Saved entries
------------------------------------
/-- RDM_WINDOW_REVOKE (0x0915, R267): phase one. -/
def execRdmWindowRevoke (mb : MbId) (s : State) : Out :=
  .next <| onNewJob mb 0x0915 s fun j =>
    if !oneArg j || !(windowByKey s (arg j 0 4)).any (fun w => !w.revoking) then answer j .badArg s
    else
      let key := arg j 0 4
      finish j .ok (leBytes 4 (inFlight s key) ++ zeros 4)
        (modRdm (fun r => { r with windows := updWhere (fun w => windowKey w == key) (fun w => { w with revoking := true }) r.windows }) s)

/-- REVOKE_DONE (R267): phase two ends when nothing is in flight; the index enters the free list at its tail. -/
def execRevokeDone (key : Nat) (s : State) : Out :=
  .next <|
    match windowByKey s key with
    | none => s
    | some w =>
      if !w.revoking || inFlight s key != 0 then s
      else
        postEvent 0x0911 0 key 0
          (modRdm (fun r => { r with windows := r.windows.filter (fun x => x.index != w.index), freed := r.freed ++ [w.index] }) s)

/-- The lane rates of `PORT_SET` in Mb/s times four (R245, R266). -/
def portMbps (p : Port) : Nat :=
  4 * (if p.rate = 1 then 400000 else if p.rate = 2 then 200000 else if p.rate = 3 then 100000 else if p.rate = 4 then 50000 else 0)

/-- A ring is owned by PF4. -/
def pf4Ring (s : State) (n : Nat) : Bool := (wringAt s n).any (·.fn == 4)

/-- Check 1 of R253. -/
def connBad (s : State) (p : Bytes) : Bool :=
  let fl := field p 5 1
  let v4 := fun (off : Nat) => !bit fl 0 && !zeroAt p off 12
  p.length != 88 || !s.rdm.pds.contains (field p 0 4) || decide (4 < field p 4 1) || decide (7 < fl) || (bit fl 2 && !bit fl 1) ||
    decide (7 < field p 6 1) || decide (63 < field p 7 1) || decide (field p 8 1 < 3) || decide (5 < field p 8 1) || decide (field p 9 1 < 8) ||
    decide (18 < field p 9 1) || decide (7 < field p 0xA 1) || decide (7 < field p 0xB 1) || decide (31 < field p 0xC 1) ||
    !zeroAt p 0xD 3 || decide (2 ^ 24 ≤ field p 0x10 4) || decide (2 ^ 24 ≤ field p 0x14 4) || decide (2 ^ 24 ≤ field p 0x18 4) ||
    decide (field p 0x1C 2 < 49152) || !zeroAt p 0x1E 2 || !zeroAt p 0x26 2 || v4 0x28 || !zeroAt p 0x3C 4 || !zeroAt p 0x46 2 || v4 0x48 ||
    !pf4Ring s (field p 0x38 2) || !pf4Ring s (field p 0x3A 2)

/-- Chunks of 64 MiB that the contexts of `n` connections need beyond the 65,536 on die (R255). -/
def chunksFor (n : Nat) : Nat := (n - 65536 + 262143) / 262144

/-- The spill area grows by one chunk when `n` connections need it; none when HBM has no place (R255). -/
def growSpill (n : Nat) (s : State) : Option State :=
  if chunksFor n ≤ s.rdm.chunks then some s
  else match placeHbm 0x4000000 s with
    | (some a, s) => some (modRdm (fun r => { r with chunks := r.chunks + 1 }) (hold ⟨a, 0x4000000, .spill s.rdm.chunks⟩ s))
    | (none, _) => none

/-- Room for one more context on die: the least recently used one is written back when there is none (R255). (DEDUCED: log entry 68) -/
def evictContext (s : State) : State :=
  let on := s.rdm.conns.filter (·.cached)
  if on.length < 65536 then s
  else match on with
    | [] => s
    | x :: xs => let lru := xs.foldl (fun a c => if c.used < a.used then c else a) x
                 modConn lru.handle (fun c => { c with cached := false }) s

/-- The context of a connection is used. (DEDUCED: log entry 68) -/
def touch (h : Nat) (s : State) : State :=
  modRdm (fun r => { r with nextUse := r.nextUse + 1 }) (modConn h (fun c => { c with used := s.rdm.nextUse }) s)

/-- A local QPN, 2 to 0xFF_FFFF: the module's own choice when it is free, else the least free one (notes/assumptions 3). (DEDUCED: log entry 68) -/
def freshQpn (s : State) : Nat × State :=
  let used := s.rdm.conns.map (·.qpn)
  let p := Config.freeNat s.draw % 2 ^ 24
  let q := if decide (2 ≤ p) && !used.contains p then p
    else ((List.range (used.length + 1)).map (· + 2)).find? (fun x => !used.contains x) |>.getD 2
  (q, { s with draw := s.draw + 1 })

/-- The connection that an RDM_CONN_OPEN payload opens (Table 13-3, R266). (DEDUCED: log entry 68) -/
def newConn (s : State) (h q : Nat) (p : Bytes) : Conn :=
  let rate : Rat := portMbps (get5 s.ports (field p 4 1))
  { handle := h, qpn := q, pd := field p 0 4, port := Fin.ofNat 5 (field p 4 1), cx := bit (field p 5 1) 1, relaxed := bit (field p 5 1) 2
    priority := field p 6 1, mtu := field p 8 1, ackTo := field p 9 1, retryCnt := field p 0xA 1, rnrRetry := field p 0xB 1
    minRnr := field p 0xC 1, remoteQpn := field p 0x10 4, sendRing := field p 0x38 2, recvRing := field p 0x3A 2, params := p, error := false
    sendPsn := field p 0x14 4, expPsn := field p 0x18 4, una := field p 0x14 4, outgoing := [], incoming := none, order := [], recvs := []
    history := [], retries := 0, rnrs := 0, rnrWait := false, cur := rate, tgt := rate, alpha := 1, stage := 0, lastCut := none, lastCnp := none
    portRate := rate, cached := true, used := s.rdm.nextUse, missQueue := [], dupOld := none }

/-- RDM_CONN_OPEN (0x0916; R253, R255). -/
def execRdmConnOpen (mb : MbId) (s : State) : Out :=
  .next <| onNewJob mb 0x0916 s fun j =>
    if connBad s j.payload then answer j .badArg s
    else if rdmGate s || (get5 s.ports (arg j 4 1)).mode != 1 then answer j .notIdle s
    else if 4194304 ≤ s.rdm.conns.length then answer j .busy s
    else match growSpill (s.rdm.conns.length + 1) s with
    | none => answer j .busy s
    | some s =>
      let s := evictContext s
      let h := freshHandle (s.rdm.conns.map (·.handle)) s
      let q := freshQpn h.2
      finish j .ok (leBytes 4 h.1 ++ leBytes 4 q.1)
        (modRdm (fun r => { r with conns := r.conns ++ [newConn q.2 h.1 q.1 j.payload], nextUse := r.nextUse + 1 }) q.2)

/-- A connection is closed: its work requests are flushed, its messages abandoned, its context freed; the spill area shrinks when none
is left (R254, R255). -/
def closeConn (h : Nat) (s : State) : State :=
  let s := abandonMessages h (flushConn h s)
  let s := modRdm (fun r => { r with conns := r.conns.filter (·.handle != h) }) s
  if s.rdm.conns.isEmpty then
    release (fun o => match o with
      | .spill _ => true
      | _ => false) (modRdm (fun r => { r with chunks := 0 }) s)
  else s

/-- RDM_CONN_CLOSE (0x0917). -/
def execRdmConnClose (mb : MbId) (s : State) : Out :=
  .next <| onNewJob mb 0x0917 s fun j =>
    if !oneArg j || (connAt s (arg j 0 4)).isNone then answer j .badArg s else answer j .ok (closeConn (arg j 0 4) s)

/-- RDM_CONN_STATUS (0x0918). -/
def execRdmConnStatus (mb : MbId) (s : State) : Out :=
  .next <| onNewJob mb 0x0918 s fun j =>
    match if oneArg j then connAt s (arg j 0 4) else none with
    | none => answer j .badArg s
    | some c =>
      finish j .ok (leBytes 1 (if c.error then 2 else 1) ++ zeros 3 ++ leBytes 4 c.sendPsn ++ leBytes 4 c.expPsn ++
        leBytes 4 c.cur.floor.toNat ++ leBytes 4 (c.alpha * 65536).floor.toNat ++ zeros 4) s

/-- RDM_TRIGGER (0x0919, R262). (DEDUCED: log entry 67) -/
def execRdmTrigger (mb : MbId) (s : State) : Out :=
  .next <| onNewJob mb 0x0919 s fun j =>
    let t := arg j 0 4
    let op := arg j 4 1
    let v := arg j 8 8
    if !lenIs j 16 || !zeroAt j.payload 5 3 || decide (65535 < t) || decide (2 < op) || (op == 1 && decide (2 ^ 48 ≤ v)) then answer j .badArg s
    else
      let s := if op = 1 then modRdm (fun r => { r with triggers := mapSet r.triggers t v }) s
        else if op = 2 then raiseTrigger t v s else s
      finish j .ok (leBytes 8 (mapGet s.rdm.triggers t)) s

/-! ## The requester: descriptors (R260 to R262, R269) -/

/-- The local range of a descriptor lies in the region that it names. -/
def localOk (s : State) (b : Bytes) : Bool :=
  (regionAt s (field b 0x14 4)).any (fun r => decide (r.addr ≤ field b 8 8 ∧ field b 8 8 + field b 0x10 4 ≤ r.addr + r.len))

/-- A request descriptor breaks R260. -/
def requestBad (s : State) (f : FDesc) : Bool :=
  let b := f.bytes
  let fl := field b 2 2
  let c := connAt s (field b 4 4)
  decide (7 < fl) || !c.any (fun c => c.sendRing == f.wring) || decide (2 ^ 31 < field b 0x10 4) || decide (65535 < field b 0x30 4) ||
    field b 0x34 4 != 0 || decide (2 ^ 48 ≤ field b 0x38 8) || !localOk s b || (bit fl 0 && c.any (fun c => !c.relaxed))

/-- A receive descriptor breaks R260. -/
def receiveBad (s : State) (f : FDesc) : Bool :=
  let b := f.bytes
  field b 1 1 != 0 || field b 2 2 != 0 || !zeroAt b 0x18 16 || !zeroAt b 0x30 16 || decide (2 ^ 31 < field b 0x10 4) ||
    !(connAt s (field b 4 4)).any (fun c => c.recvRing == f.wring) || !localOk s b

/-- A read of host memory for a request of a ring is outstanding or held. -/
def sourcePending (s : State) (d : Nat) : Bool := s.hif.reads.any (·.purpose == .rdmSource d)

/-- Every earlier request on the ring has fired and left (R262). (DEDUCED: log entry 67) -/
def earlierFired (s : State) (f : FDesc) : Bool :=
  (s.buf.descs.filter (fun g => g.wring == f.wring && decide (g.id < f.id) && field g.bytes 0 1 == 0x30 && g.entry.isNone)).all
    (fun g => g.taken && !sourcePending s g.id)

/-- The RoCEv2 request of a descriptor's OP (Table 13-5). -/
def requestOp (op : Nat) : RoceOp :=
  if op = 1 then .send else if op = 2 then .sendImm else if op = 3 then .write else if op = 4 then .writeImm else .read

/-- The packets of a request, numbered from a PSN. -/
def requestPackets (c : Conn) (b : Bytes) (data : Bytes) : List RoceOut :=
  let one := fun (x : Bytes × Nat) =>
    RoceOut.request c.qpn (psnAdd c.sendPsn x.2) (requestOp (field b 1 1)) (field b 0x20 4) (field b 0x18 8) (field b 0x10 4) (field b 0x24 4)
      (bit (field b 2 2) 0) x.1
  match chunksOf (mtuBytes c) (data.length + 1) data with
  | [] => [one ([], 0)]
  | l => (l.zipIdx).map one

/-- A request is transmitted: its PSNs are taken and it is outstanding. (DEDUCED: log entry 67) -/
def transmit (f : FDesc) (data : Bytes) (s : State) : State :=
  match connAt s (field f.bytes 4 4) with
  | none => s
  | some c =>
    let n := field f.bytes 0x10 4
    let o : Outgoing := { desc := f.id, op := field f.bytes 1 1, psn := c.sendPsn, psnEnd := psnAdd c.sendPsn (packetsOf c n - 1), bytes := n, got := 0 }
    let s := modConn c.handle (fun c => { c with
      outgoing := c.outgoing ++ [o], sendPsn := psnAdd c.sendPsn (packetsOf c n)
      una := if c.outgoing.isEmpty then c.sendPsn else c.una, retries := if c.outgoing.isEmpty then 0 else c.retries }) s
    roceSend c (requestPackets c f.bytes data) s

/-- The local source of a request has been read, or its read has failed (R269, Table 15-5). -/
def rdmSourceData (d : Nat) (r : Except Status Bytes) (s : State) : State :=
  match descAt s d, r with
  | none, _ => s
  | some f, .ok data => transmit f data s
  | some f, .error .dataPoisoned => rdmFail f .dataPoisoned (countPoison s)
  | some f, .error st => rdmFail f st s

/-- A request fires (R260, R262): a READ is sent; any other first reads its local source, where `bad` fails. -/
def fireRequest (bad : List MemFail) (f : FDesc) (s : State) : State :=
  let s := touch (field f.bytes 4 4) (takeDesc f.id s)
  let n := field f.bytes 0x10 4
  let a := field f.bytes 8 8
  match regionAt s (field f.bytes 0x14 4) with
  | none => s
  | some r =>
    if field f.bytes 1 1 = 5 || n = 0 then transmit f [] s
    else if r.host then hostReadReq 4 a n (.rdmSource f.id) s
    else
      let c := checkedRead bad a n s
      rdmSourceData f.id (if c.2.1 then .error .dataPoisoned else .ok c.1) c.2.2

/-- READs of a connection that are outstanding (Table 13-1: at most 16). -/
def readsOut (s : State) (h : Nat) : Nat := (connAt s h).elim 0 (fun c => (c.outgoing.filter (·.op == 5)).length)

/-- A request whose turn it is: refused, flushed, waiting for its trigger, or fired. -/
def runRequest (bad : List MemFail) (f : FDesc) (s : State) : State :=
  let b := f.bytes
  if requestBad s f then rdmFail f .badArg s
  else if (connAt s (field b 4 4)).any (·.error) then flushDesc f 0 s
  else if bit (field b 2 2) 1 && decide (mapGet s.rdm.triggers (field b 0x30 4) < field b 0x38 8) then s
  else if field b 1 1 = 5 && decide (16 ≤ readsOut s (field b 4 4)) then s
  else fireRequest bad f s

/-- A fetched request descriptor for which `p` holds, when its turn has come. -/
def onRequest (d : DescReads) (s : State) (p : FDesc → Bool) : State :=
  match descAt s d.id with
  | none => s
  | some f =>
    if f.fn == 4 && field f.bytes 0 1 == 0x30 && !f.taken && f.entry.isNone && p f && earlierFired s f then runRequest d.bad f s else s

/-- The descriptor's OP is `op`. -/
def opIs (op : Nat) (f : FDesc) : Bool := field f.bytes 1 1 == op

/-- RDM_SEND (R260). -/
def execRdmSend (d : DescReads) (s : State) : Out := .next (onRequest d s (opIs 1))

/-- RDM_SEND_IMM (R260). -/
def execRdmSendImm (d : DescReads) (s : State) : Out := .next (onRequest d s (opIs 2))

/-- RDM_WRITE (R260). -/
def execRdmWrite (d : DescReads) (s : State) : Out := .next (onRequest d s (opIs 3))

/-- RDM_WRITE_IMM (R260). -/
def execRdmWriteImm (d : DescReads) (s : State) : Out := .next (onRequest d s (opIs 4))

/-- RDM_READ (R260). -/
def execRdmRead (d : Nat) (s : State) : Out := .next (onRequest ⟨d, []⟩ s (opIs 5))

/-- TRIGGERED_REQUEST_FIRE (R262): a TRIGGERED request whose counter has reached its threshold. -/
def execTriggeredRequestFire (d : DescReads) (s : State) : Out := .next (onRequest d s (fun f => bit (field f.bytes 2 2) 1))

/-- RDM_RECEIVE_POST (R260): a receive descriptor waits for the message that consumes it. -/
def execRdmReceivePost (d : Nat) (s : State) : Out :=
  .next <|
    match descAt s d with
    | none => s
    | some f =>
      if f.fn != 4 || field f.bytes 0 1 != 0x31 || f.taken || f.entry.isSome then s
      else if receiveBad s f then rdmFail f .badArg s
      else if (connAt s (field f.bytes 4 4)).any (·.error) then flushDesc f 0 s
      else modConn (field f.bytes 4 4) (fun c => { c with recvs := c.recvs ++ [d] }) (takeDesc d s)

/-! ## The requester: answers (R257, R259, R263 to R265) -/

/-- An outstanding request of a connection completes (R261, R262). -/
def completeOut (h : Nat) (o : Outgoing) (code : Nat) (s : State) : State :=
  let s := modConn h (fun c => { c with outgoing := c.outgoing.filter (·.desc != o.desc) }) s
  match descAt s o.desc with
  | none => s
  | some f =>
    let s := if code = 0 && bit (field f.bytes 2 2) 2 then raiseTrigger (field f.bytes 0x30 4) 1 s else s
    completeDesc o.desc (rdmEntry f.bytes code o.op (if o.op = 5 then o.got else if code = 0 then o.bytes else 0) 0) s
------------------------------------
**What the task asks:**
Beginning at the first line of the records, give again each line exactly as written, ending with the line that contains "let key := arg j 0 4".

**Written response:**
/-- RDM_WINDOW_REVOKE (0x0915, R267): phase one. -/
def execRdmWindowRevoke (mb : MbId) (s : State) : Out :=
  .next <| onNewJob mb 0x0915 s fun j =>
    if !oneArg j || !(windowByKey s (arg j 0 4)).any (fun w => !w.revoking) then answer j .badArg s
    else
      let key := arg j 0 4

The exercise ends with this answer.